I don't understand the following:我不明白以下内容:

  1. env.close() #what does this mean? env.close() #这是什么意思?

  2. model.learn(total_timesteps=1000) # are total_steps here the number of steps after which the neural network model parameters are updated (ie number of time-steps per episode)? model.learn(total_timesteps=1000) # 这里的总步数是神经网络 model 参数更新后的步数(即每集的时间步数)?

  3. model = PPO(MlpPolicy, env, verbose=1) # what is the meaning of verbose=1 here? model = PPO(MlpPolicy, env, verbose=1) #这里的verbose=1是什么意思?

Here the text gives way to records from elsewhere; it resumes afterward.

/-- R399: the pair that decides: the lesser margin, then a dynamic before a static before an arm pair, then the lower indices. -/
def GPair.before (a b : GPair) : Bool :=
  decide (a.m < b.m) || (a.m == b.m && (decide (a.kind < b.kind) || (a.kind == b.kind &&
    (decide (a.own < b.own) || (a.own == b.own && decide (a.other ≤ b.other))))))

/-- The deciding pair of a list. -/
def deciding : List GPair → Option GPair
  | [] => none
  | p :: rest =>
    match deciding rest with
    | none => some p
    | some q => some (if p.before q then p else q)

/-- GORSE_ARM_PAIR's layout (R410). -/
def pairWord (kind own other : Nat) : Word := wN (kind * 2 ^ 30 + (own % 32) * 2 ^ 24 + other % 1024)

/-- Whether every joint of an arm has valid feedback (R401, cause 5). -/
def Dev.armFb (d : Dev) (r : ArmRec) : Bool := r.axes.all (fun a => d.fbValid a)

/-- R391, R407: what an evaluation takes is frozen at its sample tick: the reports handed over before it, the capsules that are enabled, and the validity
of the joints' feedback. -/
def Dev.gorseSample (d : Dev) : Dev :=
  let d1 : Dev := { d with gorse := { d.gorse with sens := d.gorse.sens.map (fun e => (e.1, match e.2.next with
    | some n => { e.2 with cur := some n, next := none, new := true, lost := false }
    | none => e.2)) } }
  d1.each d1.monitored (fun d m => match d.armRec m with
    | some r => d.setGarm m { d.garm m with en := (d.reg (R.GORSE_ARM_CAPEN m)).toNat, fb := d.armFb r }
    | none => d)

/-- The positions of an arm's joints as stage 1 of the evaluation's sample tick provides them (R31, R33, R391). -/
def Dev.armJoints (d : Dev) (r : ArmRec) : List Int := r.axes.map (fun a => (d.axSt a).tickPos)

/-- One arm is prepared for an evaluation; its positions and end points are kept for the next. -/
def Dev.prepArm (d : Dev) (m : Nat) (r : ArmRec) : Dev × GEval :=
  let g := d.garm m
  let fb := g.fb
  let q := if fb || g.q.isEmpty then d.armJoints r else g.q
  let ends := d.placeCaps m r q
  let first := g.ends.isEmpty || !fb
  let tbl := d.stopTable m
  let last := (tbl.getLast?.map (·.1)).getD 0
  let caps : List GCap := (ends.filter (fun e => bitAt g.en e.1)).map (fun e =>
    match g.ends.find? (fun b => b.1 == e.1) with
    | some b => { ix := e.1, p1 := e.2.1, p2 := e.2.2, v1 := endVel e.2.1 b.2.1, v2 := endVel e.2.2 b.2.2, rad := d.capRad m e.1 }
    | none => { ix := e.1, p1 := e.2.1, p2 := e.2.2, rad := d.capRad m e.1 })
  let va := if first then (last : Int) * fx else (caps.foldl (fun x c => max x (max c.v1.norm c.v2.norm)) 0) / 1000
  let st := stopTerms va tbl
  let d1 := d.setGarm m { g with q := q, ends := if fb then ends else [] }
  (d1, { arm := m, caps := caps, first := first, last := last, va := va, ts := st.1, ss := st.2.1, ovr := st.2.2,
         zr := 1000 * (d.fld (R.GORSE_ARM_ZONE m) F.GORSE_ARM_ZONE.ZR : Int),
         tra := 500000 + 1000 * d.fld (R.GORSE_ARM_CFG m) F.GORSE_ARM_CFG.TREACT, fb := fb })

/-- The speed in µm/s of an arm's closest point towards another (R396). -/
def GEval.vr (g : GEval) (c : GCap) (s : Int) (x y : V3) : Int := if g.first then (g.last : Int) * 1000 * fx else towards c s x y

/-- A speed in 2^-60 µm/s over a time in ns, rounded up to 1 µm. -/
def speedTerm (v : Int) (ns : Int) : Int := umUp (v * ns / 1000000000)

/-- R398: a pair of a robot capsule and a dynamic capsule, whose sensor gives T_r in ns and C + Z_d in µm. -/
def Dev.dynPair (d : Dev) (g : GEval) (tr : Int) (czd : Int) (c o : GCap) : GPair :=
  let k := closest c o
  let vh : Int := d.fld R.GORSE_GCFG F.GORSE_GCFG.VH
  let human := umUp (vh * (tr * fx / 1000 + g.ts) / 1000)
  { kind := 0, own := c.ix, other := o.ix, d := pairDist c o k.2.1 k.2.2.1,
    s := human + speedTerm (g.vr c k.1 k.2.1 k.2.2.1) tr + umUp g.ss + czd + g.zr }

/-- R398: a pair of a robot capsule and a static object. -/
def statPair (g : GEval) (c o : GCap) : GPair :=
  let k := closest c o
  { kind := 1, own := c.ix, other := o.ix, d := pairDist c o k.2.1 k.2.2.1,
    s := speedTerm (g.vr c k.1 k.2.1 k.2.2.1) g.tra + umUp g.ss + g.zr }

  4. action, _state = model.predict(obs, deterministic=True) # what is deterministic=True doing here? action, _state = model.predict(obs, deterministic=True) # deterministic=True在这里做什么? Does deterministic=True mean that policy is deterministic and not stochastic? deterministic=True是否意味着政策是确定性的而不是随机的?

  5. Where can I state the number of episodes for which I want to run my experiment?我在哪里可以 state 我想运行我的实验的剧集数?

for i in range(1000):

`action, _states = model.predict(obs)`

`obs, rewards, dones, info = env.step(action)`

`env.render()`

Is 1000 here number of episodes? 1000 这里是集数吗?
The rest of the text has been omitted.